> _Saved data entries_
▼▼▼

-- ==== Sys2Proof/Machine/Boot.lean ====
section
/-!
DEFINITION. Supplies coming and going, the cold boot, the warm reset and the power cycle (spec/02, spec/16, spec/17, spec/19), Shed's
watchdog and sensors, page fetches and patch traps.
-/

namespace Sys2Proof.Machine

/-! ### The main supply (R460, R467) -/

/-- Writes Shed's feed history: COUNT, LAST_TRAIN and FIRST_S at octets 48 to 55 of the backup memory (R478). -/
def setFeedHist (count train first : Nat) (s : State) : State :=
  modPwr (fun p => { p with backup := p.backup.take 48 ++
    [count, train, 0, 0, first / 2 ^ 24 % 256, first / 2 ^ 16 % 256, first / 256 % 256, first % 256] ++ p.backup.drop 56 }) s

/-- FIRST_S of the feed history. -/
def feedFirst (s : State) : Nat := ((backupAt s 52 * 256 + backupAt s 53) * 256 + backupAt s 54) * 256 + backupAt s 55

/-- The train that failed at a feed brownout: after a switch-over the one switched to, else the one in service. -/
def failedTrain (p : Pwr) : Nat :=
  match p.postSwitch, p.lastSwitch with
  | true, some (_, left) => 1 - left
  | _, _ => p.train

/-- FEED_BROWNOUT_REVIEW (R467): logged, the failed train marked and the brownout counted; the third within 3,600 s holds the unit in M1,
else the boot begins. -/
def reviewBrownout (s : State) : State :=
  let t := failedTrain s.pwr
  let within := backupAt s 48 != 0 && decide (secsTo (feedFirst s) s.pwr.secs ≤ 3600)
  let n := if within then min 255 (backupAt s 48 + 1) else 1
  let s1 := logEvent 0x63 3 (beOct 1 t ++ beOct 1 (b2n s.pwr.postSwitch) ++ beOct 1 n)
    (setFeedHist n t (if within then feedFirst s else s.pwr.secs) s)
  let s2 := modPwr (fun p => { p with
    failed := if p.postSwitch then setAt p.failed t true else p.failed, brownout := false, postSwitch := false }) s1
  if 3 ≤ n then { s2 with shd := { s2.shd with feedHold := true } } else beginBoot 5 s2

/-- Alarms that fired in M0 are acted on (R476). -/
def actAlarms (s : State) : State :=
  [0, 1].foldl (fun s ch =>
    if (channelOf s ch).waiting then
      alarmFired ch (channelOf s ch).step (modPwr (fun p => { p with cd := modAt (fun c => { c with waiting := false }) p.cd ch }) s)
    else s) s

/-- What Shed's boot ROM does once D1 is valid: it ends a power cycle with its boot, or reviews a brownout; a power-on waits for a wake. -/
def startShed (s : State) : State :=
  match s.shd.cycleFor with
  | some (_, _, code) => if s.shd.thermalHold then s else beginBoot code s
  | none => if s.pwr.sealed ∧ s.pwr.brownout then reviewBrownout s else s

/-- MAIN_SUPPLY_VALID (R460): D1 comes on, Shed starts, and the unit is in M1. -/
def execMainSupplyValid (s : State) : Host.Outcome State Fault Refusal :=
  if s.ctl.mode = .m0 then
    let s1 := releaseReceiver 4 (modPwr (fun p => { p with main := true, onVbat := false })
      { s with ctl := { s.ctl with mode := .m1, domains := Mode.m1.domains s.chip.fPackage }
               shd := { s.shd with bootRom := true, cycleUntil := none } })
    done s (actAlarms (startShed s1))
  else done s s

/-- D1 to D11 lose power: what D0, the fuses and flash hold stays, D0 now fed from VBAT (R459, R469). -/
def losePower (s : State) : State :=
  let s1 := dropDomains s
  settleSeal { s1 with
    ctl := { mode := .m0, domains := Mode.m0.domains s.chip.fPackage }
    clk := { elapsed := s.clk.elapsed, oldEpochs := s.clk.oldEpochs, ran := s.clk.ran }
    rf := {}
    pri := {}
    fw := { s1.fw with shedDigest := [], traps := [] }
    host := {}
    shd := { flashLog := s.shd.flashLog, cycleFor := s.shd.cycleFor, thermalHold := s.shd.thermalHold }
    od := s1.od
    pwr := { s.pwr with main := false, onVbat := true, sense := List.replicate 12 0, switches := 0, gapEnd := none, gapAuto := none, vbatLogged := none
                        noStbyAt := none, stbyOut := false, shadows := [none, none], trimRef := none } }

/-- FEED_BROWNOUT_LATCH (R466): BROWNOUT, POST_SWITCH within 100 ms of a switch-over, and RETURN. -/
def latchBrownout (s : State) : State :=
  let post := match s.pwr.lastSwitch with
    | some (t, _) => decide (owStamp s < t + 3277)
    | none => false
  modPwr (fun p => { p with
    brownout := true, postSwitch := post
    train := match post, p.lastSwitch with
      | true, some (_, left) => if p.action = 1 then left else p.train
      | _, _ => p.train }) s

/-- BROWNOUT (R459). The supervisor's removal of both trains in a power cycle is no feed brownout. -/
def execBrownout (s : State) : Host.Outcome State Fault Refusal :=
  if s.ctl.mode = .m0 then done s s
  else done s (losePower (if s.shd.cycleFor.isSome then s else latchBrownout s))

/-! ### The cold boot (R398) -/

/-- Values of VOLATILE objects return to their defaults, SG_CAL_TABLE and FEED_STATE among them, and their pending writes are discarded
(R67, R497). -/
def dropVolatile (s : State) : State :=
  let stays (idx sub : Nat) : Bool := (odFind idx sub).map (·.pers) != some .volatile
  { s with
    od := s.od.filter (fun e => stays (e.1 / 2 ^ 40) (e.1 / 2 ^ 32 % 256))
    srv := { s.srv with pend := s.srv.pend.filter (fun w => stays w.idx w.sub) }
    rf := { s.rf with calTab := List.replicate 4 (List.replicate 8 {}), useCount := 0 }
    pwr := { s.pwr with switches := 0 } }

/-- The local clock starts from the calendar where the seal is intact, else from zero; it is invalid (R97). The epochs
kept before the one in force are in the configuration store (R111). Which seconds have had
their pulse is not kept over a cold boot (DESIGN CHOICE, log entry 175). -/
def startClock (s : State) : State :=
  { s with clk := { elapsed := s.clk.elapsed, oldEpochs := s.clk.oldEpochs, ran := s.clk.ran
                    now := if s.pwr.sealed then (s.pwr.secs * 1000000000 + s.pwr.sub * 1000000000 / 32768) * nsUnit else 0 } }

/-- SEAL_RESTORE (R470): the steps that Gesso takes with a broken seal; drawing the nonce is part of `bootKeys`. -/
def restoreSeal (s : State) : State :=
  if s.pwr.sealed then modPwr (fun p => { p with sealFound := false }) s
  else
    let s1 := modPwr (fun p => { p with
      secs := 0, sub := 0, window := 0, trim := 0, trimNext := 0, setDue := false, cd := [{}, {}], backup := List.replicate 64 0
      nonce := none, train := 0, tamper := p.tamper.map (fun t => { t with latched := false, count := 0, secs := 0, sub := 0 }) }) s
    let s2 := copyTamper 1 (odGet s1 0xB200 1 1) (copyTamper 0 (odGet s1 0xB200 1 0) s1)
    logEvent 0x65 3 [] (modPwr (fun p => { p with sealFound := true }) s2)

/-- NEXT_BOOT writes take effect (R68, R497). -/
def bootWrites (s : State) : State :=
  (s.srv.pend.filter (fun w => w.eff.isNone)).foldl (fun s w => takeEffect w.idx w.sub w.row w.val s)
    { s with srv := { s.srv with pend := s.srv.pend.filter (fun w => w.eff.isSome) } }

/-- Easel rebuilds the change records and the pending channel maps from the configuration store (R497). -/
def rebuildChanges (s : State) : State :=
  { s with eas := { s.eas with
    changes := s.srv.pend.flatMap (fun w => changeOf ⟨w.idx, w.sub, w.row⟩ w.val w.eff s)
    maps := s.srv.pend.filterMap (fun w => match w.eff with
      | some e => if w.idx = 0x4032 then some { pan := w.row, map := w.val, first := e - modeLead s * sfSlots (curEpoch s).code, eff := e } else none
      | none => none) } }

▲▲▲

> _WORK REQUIRED_
Using the entries, return every line where the word "elapsed" can be found.

> _ANSWER FOR THE TASK_
    clk := { elapsed := s.clk.elapsed, oldEpochs := s.clk.oldEpochs, ran := s.clk.ran }
  { s with clk := { elapsed := s.clk.elapsed, oldEpochs := s.clk.oldEpochs, ran := s.clk.ran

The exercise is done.